__Work required__
Search the entries for the word "realigns". Copy every line where it turns up.

__Supplied data__
-- ==== Sys2Proof/Proofs/CrestTimebase.lean ====
section
/-! The Crest time base (R325 to R334, R369): the step with no command waiting, the epoch pulse, the report timer and the loss of a
parent. No occurrence of a fault source moves a die's Crest count, so an epoch pulse that raises one for a die realigns that die alone. -/

namespace Sys2Proof.Machine

/-! ## A step with no command waiting (R325, R326) -/

theorem step_empty {s : State} (h : s.pending = []) : step s = .next (idle s) := by
  unfold step
  rw [h]

/-- Settles O2: a step with an empty queue is `idle`, one Crest tick where the Crest runs (the model's choice, log entry 40). -/
theorem emptyQueueTicksTheCrest : Obligations.EmptyQueueTicksTheCrest := by
  unfold Obligations.EmptyQueueTicksTheCrest
  refine fun s hempty => ⟨fun hrun => ?_, fun hstill => ?_⟩
  · rw [step_empty hempty, idle, if_pos hrun]
  · rw [step_empty hempty, idle, hstill, if_neg Bool.false_ne_true]

/-! ## Occurrences of fault sources leave every die's Crest count (R428 to R433) -/

@[simp] theorem trace_skew (src unit type tenant t : Nat) (payload : List Byte) (s : State) :
    (trace src unit type tenant t payload s).skew = s.skew := by
  unfold trace
  refine (foldl_same _ State.skew (fun s p => ?_) _ _).trans rfl
  dsimp only
  split
  · split <;> rfl
  · rfl

@[simp] theorem faultRec_skew (f : FaultInfo) (s : State) : (faultRec f s).skew = s.skew := by
  unfold faultRec
  rw [trace_skew]
  split <;> rfl

@[simp] theorem report_skew (u t core detail : Nat) (s : State) : (report u t core detail s).skew = s.skew := by
  unfold report blockEvent
  split
  · exact faultRec_skew _ _
  · split
    · exact faultRec_skew _ _
    · rfl

@[simp] theorem jStop_skew (n p : Nat) (s : State) : (jStop n p s).skew = s.skew := rfl

@[simp] theorem fenceOne_skew (cause : Nat) (s : State) (u : Nat) : (fenceOne cause s u).skew = s.skew := by
  unfold fenceOne
  simp only [apply_ite State.skew, fset_skew, jStop_skew, setDie_skew, ite_self]

@[simp] theorem fenceStart_skew (u cause : Nat) (s : State) : (fenceStart u cause s).skew = s.skew := by
  unfold fenceStart
  split
  · rw [foldl_same _ State.skew (fenceOne_skew cause), fenceOne_skew]
  · exact fenceOne_skew cause s u

@[simp] theorem showFault_skew (s : State) : (showFault s).skew = s.skew := by unfold showFault; split <;> rfl

@[simp] theorem enterSafe_skew (source : Nat) (s : State) : (enterSafe source s).skew = s.skew := by
  have hblank (t : State) : (if isSafe t then t else
      (List.range (nSites t)).foldl (fun s k => emit (.sideband k 6 []) s) t).skew = t.skew := by
    split
    · rfl
    · exact foldl_same (fun s k => emit (.sideband k 6 []) s) State.skew (fun _ _ => rfl) _ _
  refine (showFault_skew _).trans ((hblank _).trans ?_)
  split <;> rfl

@[simp] theorem occur_skew (u b src core : Nat) (inj : Bool) (s : State) : (occur u b src core inj s).skew = s.skew := by
  unfold occur
  split
  · rfl
  · simp only [apply_ite State.skew, enterSafe_skew, fenceStart_skew, report_skew, regPut_skew, fset_skew, fcount_skew, fsetBit_skew,
      ite_self]

@[simp] theorem occurs_skew (u b src : Nat) (s : State) : (occurs u b src s).skew = s.skew := occur_skew ..

/-! ## One die at the epoch pulse (R329) -/

/-- The die's count lies within 4 counts of the master's. -/
abbrev Aligned (s : State) (u : Nat) : Prop := -4 ≤ Mp.get 0 s.skew u ∧ Mp.get 0 s.skew u ≤ 4

/-- The state in which a die found out of alignment is realigned: CST_STATUS.ALIGN is set and source 6 of the Col die's block 1 has
occurred. -/
def alignNoted (s : State) : State := occurs 0 1 6 (fset rCST_STATUS fCST_STATUS_ALIGN 1 s)

@[simp] theorem alignNoted_skew (s : State) : (alignNoted s).skew = s.skew := by simp [alignNoted]

section
variable {s : State} {u : Nat}

theorem alignDie_aligned (h : Aligned s u) : alignDie u s = s := if_pos h

theorem alignDie_behind (h : Mp.get 0 s.skew u < -4) :
    alignDie u s = { alignNoted s with skew := Mp.put 0 (alignNoted s).skew u 0 } := by
  have hout : ¬ Aligned s u := by omega
  exact (if_neg hout).trans (if_pos (by omega))

theorem alignDie_ahead (h : 4 < Mp.get 0 s.skew u) :
    alignDie u s = { alignNoted s with
      skew := Mp.put 0 (alignNoted s).skew u 4, aligning := u :: (alignNoted s).aligning.filter (· != u) } := by
  have hout : ¬ Aligned s u := by omega
  exact (if_neg hout).trans (if_neg (by omega))

theorem alignDie_cases (s : State) (u : Nat) : Aligned s u ∨ Mp.get 0 s.skew u < -4 ∨ 4 < Mp.get 0 s.skew u := by omega

/-- A die is within 4 counts once it has been realigned. -/
theorem aligned_alignDie_self (s : State) (u : Nat) : Aligned (alignDie u s) u := by
  obtain h | h | h := alignDie_cases s u
  · rwa [alignDie_aligned h]
  · simp [alignDie_behind h, Aligned]
  · simp [alignDie_ahead h, Aligned]

/-- Another die's count stays as it was. -/
theorem get_skew_alignDie_ne {x : Nat} (hx : x ≠ u) : Mp.get 0 (alignDie u s).skew x = Mp.get 0 s.skew x := by
  obtain h | h | h := alignDie_cases s u
  · rw [alignDie_aligned h]
  · simp [alignDie_behind h, Mp.get_put_ne _ _ _ _ _ hx]
  · simp [alignDie_ahead h, Mp.get_put_ne _ _ _ _ _ hx]

/-! ## The epoch pulse (R327, R329) -/

/-- A fold whose every step leaves its first state ends in it. -/
theorem foldl_unchanged {σ α : Type} {f : σ → α → σ} {l : List α} {s : σ} (h : ∀ x ∈ l, f s x = s) : l.foldl f s = s :=
  List.foldlRecOn (motive := (· = s)) l f rfl (by rintro _ rfl x hx; exact h x hx)

theorem epochPulse_stopped (h : s.crestRun = false) : epochPulse s = s := by
  rw [epochPulse, h, if_neg Bool.false_ne_true]

theorem epochPulse_running (h : s.crestRun = true) :
    epochPulse s = ((crestDies s).filter (dieOk s)).foldl (fun s u => alignDie u s) s := if_pos h

theorem epochPulse_aligned (h : ∀ u ∈ crestDies s, dieOk s u = true → Aligned s u) : epochPulse s = s := by
  cases hrun : s.crestRun with
  | false => exact epochPulse_stopped hrun
  | true =>
    rw [epochPulse_running hrun]
    refine foldl_unchanged fun u hu => ?_
    obtain ⟨hmem, hok⟩ := List.mem_filter.1 hu
    exact alignDie_aligned (h u hmem hok)

/-- With every other die within 4 counts, the pulse realigns this one: the dies before it find nothing to do, nor do those after it,
itself among them where two kinds of die share its code. -/
theorem epochPulse_alone (hrun : s.crestRun = true) (hu : u ∈ crestDies s) (hok : dieOk s u = true)
    (hothers : ∀ x ∈ crestDies s, x ≠ u → dieOk s x = true → Aligned s x) : epochPulse s = alignDie u s := by
  have hother : ∀ x ∈ (crestDies s).filter (dieOk s), x ≠ u → Aligned s x := fun x hx hne =>
    let ⟨hmem, hokx⟩ := List.mem_filter.1 hx
    hothers x hmem hne hokx
  rw [epochPulse_running hrun]
  obtain ⟨before, after, hsplit, hfirst⟩ := List.eq_append_cons_of_mem (List.mem_filter.2 ⟨hu, hok⟩)
  rw [hsplit] at hother ⊢
  have hbefore : before.foldl (fun s u => alignDie u s) s = s := foldl_unchanged fun x hx =>
    alignDie_aligned (hother x (List.mem_append_left _ hx) (by rintro rfl; exact hfirst hx))
  rw [List.foldl_append, hbefore, List.foldl_cons]
  refine foldl_unchanged fun x hx => alignDie_aligned ?_
  by_cases hxu : x = u
  · rw [hxu]
    exact aligned_alignDie_self s u
  · rw [Aligned, get_skew_alignDie_ne hxu]
    exact hother x (List.mem_append_right _ (List.mem_cons_of_mem _ hx)) hxu

/-! ## The report timer (R330, R331, R369) -/

theorem sendReport_no_partner {port : Nat} (h : (portOf (chooseParent s) port).partner = none) : sendReport port s = chooseParent s := by
  simp only [sendReport, h]

/-- The report of a port that is UP and has heard TIME goes to the partner's module under a tag of its own. -/
theorem sendReport_partner {port m : Nat} {rest : Nat × Nat × Nat}
    (hpartner : (portOf (chooseParent s) port).partner = some (m, rest)) (hport : isPort (chooseParent s) port = true)
    (hup : portState (chooseParent s) port = 3) (hheard : (portOf (chooseParent s) port).timeArr ≠ 0)
    (hsafe : isSafe (chooseParent s) = false) (htag : tagFree (chooseParent s) (pN port) .melhal 0 = true) :
    let v := chooseParent s
    let x := portOf v port
    let te := takeTag (pN port) ⟨0, 0, .melhal, 0, .request 0, 0, 0, false, 0, [], some m, some port, false⟩ v
    sendReport port s = enqueuePkt port ⟨8, 7, 0, 0, 0, 0, m, moduleId v, 64, te.1.tag, 0, te.1.reqId, [],
      reportEntry port (nearestStamp x.timeIn x.timeArr) x.timeArr⟩ te.2 := by
  simp [sendReport, hpartner, hport, hup, hheard, hsafe, htag]

/-! ## A parent port that goes down (R330, R334) -/

@[simp] theorem crestState_streak (n : Nat) (s : State) : crestState { s with streak := n } = crestState s := rfl

/-- PARENT and PARENT_V lie apart from STATE in CST_STATUS. -/
@[simp] theorem crestState_setParent (p : Option Nat) (s : State) : crestState (setParent p s) = crestState s := by
  have hstate (f : Fld) (v : Nat) (t : State) (hf : f.lo + f.w ≤ 29) : crestState (fset rCST_STATUS f v t) = crestState t :=
    fget_fset_apart _ _ _ _ _ (hf.trans (by decide)) (.inr hf)
  cases p with
  | none => exact hstate _ _ _ (by decide)
  | some q => exact (hstate _ _ _ (by decide)).trans (hstate _ _ _ (by decide))

theorem chooseParent_none (h : ∀ x ∈ parentCandidates s, portState s x ≠ 3) :
    chooseParent s = if crestState s = 4 then setParent none s
      else enterCrest (if parentCandidates s = [] then 0 else 3) (setParent none s) := by
  have hfind : (parentCandidates s).find? (fun x => portState s x == 3) = none := by simpa using h
  simp [chooseParent, hfind]

/-- A candidate that is UP and is not the parent yet becomes the parent, to be acquired. -/
theorem chooseParent_new {q : Nat} (hfind : (parentCandidates s).find? (fun x => portState s x == 3) = some q)
    (hnew : parentOf s ≠ some q) :
    let v := { setParent (some q) s with streak := 0 }
    chooseParent s = if crestState s = 4 then v else enterCrest 1 v := by
  simp [chooseParent, hfind, hnew]

theorem parentLost_no_parent (h : parentOf s = none) : parentLost s = s := by simp only [parentLost, h]

theorem parentLost_up {p : Nat} (h : parentOf s = some p) (hup : portState s p = 3) : parentLost s = s := by
  simp only [parentLost, h, if_pos hup]

theorem parentLost_down {p : Nat} (h : parentOf s = some p) (hdown : portState s p ≠ 3) : parentLost s = chooseParent s := by
  simp only [parentLost, h, if_neg hdown]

__Solution__
parent. No occurrence of a fault source moves a die's Crest count, so an epoch pulse that raises one for a die realigns that die alone. -/
/-- With every other die within 4 counts, the pulse realigns this one: the dies before it find nothing to do, nor do those after it,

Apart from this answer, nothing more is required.